RECORDED DATA: Begin
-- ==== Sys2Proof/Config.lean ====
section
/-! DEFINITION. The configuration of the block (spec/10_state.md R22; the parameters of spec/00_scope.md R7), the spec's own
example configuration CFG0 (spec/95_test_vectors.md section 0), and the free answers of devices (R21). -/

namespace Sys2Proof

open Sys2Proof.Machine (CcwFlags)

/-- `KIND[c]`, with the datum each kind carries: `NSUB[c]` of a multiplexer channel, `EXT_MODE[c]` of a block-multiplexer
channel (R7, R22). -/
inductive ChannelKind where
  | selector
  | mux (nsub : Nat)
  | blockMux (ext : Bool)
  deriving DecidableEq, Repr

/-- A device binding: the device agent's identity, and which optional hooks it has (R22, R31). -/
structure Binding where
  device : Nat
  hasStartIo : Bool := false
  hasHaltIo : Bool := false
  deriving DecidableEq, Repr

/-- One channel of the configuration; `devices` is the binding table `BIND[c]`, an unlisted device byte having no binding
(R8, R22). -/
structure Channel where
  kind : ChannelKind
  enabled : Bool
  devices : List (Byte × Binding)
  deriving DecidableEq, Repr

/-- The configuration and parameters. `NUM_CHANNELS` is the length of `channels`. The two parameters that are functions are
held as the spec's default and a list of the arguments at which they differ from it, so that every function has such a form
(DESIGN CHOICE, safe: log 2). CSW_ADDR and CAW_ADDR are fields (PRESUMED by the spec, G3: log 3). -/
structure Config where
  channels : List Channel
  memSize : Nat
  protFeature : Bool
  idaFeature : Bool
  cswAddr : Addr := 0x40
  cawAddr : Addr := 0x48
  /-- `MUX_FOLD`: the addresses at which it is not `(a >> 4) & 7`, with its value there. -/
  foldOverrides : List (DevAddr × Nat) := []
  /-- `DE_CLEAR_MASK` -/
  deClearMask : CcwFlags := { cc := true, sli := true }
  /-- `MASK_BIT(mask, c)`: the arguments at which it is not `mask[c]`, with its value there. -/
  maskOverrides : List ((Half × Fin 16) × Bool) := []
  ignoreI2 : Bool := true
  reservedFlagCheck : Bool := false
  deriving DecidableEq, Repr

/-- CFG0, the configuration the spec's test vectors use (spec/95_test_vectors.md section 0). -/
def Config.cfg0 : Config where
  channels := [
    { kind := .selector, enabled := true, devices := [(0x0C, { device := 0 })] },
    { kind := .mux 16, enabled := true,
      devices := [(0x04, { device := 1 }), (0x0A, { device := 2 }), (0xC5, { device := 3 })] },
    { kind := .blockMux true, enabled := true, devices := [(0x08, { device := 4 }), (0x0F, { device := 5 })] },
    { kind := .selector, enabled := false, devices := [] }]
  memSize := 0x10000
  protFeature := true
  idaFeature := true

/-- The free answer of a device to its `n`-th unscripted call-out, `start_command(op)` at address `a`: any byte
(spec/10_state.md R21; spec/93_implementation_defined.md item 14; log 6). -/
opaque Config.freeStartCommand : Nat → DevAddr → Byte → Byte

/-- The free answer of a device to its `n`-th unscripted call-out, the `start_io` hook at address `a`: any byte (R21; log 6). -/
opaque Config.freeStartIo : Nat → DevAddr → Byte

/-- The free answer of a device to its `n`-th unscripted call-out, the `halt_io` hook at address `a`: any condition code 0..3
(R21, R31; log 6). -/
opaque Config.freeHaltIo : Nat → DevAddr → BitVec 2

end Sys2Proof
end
RECORDED DATA: End
RECORDED DATA: Begin
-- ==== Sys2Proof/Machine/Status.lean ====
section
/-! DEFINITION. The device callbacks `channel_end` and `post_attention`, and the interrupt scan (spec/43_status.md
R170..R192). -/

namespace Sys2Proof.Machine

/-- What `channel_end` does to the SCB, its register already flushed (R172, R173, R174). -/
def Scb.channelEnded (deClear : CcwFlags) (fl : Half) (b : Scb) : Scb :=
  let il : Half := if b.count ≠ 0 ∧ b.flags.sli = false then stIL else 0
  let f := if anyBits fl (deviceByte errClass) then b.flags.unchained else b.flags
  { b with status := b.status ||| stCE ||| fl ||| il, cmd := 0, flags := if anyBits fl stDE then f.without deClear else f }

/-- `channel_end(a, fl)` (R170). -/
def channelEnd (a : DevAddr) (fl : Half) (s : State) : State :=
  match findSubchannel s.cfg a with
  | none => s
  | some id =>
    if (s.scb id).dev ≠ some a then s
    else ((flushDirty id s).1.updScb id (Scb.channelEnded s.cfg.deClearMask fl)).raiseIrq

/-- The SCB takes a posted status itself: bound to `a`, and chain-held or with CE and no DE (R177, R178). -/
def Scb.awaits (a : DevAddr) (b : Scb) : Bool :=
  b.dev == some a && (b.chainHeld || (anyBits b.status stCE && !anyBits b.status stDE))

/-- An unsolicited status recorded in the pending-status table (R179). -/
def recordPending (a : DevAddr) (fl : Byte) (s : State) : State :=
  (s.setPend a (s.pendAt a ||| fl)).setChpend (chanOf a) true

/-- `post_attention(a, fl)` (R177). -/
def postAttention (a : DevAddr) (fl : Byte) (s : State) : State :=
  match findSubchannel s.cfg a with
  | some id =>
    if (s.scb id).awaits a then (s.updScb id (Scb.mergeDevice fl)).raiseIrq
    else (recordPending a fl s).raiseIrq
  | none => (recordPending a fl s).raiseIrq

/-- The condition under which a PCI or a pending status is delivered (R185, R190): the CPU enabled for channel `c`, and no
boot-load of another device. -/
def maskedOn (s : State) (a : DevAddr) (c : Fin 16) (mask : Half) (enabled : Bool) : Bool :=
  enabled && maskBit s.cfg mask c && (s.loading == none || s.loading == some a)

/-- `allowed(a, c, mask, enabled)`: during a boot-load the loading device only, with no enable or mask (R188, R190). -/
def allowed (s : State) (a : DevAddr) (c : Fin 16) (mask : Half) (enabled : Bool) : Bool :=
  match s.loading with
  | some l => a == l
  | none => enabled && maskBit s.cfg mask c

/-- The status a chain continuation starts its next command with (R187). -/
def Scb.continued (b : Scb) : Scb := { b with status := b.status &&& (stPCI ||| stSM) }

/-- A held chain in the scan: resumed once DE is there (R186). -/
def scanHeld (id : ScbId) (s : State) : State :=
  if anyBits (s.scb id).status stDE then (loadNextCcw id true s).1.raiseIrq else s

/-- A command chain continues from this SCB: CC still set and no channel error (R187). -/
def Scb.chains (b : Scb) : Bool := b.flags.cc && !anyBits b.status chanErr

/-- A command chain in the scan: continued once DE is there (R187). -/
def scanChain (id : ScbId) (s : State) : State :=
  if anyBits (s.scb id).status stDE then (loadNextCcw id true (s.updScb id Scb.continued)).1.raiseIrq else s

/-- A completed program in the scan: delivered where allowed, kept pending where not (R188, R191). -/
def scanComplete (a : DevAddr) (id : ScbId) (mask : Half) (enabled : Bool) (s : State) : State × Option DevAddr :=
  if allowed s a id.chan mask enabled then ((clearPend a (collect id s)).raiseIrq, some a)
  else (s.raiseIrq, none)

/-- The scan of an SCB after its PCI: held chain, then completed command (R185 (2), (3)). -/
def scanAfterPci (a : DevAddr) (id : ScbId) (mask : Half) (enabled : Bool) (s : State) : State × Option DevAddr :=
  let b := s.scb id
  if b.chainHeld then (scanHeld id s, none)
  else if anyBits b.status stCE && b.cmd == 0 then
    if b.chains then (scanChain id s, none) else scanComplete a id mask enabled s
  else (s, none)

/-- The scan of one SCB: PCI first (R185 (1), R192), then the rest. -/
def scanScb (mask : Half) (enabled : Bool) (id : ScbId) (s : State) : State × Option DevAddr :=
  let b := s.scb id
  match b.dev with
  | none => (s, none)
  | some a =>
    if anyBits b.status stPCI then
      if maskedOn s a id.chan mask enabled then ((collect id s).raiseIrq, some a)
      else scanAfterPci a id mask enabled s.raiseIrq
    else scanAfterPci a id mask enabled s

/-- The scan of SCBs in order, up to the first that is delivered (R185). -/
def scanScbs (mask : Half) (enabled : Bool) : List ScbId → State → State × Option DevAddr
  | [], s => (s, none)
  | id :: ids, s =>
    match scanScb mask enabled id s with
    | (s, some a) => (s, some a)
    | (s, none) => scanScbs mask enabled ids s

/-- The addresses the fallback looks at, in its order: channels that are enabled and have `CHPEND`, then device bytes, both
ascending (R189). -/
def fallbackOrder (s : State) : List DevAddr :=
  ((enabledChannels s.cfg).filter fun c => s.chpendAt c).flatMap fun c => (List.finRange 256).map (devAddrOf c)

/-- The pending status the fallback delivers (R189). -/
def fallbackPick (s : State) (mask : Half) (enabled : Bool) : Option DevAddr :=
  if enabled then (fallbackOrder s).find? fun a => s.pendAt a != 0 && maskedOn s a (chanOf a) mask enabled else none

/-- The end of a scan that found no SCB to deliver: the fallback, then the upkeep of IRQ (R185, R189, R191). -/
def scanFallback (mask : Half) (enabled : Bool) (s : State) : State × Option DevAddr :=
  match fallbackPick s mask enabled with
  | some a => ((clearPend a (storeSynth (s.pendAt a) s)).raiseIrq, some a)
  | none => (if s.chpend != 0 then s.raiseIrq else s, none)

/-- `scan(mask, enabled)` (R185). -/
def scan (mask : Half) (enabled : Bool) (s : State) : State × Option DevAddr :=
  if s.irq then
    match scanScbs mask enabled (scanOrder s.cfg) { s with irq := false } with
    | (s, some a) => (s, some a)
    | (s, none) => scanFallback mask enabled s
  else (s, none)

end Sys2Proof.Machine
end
RECORDED DATA: End
RECORDED DATA: Begin
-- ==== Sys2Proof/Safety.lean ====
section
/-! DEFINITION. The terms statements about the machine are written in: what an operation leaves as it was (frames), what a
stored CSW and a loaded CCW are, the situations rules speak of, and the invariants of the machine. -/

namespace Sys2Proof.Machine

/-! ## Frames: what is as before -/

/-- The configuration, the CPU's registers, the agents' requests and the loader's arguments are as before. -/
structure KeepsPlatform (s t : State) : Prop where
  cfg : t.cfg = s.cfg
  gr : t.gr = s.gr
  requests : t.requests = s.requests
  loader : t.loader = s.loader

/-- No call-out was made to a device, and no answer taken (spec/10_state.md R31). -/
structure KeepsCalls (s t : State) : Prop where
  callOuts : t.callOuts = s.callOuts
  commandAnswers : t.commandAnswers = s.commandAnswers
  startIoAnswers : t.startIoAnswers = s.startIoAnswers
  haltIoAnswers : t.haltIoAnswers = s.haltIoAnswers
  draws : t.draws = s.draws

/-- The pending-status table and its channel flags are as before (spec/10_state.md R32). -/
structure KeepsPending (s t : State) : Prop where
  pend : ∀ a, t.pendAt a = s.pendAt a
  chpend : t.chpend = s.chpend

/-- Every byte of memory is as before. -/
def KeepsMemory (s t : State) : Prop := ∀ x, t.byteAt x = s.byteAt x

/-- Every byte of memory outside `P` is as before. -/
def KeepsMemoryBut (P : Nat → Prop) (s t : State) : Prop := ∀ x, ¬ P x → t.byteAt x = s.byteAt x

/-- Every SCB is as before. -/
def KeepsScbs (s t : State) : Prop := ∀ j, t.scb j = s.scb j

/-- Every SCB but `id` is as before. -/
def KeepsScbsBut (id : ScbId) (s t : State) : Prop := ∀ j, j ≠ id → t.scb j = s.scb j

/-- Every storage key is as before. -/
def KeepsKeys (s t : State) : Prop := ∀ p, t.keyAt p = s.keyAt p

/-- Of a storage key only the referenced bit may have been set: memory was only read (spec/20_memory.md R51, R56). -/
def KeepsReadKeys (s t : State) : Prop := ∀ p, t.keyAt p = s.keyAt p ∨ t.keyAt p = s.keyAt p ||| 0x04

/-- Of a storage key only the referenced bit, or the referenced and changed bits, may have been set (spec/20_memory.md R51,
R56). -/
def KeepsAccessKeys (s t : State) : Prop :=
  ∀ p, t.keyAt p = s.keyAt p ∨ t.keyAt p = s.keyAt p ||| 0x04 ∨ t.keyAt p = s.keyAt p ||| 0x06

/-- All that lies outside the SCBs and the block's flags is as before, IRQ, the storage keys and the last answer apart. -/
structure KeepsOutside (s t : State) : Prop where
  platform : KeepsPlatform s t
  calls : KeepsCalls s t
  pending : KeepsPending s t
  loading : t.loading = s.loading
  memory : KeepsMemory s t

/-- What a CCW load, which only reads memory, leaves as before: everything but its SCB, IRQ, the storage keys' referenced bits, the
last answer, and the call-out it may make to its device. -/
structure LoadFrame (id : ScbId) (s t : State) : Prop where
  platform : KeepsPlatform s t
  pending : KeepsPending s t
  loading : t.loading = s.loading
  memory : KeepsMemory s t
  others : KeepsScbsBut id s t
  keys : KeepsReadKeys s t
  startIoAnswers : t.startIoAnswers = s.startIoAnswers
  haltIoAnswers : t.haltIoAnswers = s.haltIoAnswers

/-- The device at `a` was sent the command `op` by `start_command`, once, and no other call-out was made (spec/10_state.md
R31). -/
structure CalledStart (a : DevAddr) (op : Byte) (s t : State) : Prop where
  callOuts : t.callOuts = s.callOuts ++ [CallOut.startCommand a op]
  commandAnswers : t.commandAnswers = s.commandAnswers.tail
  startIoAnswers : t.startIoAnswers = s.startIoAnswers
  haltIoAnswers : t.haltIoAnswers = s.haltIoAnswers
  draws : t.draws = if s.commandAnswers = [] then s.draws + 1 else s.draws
RECORDED DATA: End
TASK ITEM:
Copy the entries above exactly, but only from the line holding "-- ==== Sys2Proof/Config.lean" through the line holding "open Sys2Proof.Machine (CcwFlags)", both included.

RESULT FOR THIS TASK:
-- ==== Sys2Proof/Config.lean ====
section
/-! DEFINITION. The configuration of the block (spec/10_state.md R22; the parameters of spec/00_scope.md R7), the spec's own
example configuration CFG0 (spec/95_test_vectors.md section 0), and the free answers of devices (R21). -/

namespace Sys2Proof

open Sys2Proof.Machine (CcwFlags)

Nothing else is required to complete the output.